Collected data
# # # #
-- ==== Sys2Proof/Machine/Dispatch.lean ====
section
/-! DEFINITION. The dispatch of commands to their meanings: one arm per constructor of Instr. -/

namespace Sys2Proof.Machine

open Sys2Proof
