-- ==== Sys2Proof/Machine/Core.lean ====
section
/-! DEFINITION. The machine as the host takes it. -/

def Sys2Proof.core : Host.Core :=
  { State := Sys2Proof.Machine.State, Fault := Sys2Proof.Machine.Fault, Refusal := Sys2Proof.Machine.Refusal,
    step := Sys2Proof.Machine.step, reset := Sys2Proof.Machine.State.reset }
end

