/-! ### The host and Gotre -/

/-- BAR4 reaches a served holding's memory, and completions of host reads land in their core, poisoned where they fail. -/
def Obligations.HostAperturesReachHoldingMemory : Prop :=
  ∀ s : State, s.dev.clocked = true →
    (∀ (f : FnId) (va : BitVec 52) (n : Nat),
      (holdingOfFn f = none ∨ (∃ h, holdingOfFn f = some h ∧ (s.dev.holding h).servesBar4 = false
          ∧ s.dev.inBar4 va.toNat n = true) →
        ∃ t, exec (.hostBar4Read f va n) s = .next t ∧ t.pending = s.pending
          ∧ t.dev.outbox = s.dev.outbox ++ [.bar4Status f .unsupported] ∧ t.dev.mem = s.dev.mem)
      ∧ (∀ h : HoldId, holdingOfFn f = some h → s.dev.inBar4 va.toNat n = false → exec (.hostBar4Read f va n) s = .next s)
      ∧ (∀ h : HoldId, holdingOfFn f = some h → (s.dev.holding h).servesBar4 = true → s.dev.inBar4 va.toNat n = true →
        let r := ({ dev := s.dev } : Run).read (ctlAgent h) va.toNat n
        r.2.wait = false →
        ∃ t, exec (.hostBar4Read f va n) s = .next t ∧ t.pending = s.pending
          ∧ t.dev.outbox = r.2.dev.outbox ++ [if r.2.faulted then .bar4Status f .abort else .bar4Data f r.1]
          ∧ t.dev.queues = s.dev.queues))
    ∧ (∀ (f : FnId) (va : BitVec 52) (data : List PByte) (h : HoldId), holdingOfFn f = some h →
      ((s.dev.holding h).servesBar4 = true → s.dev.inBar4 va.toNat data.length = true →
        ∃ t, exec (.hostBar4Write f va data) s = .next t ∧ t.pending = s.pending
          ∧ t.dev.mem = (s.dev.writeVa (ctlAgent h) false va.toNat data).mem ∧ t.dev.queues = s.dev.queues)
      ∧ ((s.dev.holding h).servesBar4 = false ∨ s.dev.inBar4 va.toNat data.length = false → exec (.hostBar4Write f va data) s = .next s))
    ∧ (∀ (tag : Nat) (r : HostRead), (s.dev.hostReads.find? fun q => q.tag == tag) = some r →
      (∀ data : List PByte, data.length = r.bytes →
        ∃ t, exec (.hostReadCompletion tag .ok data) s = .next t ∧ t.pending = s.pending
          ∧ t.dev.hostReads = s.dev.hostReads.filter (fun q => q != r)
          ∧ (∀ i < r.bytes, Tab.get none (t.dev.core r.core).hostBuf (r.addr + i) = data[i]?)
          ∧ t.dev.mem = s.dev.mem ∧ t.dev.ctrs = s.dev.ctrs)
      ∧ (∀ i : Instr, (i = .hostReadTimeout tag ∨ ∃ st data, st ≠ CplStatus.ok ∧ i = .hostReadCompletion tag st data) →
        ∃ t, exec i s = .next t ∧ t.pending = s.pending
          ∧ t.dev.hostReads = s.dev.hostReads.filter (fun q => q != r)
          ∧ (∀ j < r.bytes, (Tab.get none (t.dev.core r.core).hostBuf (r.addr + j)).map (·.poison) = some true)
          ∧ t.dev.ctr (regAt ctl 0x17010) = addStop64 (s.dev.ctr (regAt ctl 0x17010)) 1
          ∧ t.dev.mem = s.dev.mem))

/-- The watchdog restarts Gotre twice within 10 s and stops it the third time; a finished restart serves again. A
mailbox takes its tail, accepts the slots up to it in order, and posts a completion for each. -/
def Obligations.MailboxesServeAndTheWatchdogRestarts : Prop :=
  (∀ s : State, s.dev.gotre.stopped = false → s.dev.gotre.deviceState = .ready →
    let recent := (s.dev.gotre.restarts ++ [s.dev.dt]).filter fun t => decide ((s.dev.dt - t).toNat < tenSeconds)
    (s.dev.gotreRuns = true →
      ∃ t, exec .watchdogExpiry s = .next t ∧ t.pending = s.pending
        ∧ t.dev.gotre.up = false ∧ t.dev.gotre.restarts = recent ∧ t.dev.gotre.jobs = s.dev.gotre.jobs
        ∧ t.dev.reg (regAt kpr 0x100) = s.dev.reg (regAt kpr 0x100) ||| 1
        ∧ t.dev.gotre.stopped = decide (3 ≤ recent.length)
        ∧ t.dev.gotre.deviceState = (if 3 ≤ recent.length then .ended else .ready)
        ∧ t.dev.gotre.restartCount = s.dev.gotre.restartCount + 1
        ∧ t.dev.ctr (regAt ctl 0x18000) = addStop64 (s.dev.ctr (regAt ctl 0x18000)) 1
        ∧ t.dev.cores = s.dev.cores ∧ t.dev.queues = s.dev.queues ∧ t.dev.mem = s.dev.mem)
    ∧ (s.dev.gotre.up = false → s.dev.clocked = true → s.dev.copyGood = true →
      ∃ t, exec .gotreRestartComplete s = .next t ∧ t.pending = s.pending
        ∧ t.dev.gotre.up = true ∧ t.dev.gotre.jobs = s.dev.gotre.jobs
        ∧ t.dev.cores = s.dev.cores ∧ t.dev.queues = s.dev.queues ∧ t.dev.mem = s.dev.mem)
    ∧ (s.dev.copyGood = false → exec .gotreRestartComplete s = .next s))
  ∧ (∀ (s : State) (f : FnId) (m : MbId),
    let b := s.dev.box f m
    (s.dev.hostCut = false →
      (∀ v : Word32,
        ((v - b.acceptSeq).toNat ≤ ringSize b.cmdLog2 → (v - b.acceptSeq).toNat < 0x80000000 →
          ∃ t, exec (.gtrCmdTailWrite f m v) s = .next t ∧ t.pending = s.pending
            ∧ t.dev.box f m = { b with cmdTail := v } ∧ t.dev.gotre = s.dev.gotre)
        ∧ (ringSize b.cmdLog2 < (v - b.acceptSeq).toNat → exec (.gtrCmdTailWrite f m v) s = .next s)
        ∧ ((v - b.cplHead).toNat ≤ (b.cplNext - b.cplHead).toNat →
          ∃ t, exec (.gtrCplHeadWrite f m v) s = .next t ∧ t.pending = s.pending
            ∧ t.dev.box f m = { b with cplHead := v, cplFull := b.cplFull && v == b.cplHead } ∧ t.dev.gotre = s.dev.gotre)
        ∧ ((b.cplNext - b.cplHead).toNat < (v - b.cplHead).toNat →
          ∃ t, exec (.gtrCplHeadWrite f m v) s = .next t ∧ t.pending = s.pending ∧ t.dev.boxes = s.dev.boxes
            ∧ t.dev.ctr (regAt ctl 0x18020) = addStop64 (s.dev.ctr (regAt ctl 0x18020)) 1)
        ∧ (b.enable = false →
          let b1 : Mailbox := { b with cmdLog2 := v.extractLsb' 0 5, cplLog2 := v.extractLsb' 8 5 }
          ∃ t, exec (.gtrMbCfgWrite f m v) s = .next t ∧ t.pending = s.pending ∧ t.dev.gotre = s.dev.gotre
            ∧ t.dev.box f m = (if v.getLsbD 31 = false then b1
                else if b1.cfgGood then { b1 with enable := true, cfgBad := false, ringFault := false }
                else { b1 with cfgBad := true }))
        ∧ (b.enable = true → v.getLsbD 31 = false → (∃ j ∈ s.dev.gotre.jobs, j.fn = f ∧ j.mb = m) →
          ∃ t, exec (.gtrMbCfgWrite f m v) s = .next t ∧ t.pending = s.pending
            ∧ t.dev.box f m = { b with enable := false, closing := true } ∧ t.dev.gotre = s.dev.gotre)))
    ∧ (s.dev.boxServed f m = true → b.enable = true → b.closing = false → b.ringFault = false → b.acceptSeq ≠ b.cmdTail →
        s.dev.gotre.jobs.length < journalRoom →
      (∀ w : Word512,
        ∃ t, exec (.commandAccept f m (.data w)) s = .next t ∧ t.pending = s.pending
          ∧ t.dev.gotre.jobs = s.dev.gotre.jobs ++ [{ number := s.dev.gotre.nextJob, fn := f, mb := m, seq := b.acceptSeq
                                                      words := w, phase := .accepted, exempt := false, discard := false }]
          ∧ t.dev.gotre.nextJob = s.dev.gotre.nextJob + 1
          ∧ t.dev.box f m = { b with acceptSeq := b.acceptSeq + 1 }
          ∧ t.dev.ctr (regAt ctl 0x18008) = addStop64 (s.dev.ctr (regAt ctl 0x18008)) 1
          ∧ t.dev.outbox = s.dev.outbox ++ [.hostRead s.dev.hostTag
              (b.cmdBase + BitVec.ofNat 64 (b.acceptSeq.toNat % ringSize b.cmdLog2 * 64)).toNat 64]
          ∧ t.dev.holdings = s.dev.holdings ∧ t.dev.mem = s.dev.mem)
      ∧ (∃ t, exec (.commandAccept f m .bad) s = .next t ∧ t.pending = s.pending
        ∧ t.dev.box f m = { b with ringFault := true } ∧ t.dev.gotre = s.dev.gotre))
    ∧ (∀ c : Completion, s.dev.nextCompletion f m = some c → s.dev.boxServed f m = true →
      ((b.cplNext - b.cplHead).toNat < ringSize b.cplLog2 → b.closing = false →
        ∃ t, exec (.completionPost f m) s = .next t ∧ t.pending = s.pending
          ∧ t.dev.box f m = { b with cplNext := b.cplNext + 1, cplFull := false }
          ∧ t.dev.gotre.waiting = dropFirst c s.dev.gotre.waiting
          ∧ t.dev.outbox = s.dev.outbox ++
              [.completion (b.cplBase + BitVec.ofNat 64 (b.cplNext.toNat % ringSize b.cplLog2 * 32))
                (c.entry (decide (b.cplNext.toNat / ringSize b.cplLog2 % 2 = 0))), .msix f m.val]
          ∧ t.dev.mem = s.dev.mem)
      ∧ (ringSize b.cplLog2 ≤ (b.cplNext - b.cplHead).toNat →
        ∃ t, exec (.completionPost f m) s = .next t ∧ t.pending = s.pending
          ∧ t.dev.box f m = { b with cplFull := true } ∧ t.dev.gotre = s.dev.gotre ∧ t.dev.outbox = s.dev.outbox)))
# # # #
WORK INSTRUCTION: Look above and return each line of the records exactly, from the very first through the line with "and Gotre -/", both included.

SOLUTION BELOW:
-- ==== Sys2Proof/Machine/Dispatch.lean ====
section
/-! DEFINITION. The dispatch of commands to their meanings: one arm per constructor of Instr. -/

namespace Sys2Proof.Machine

open Sys2Proof
-- ==== Sys2Proof/Machine/Core.lean ====
section
/-! DEFINITION. The machine as the host takes it. -/

def Sys2Proof.core : Host.Core :=
  { State := Sys2Proof.Machine.State, Fault := Sys2Proof.Machine.Fault, Refusal := Sys2Proof.Machine.Refusal,
    step := Sys2Proof.Machine.step, reset := Sys2Proof.Machine.State.reset }
end

/-! ### The host and Gotre -/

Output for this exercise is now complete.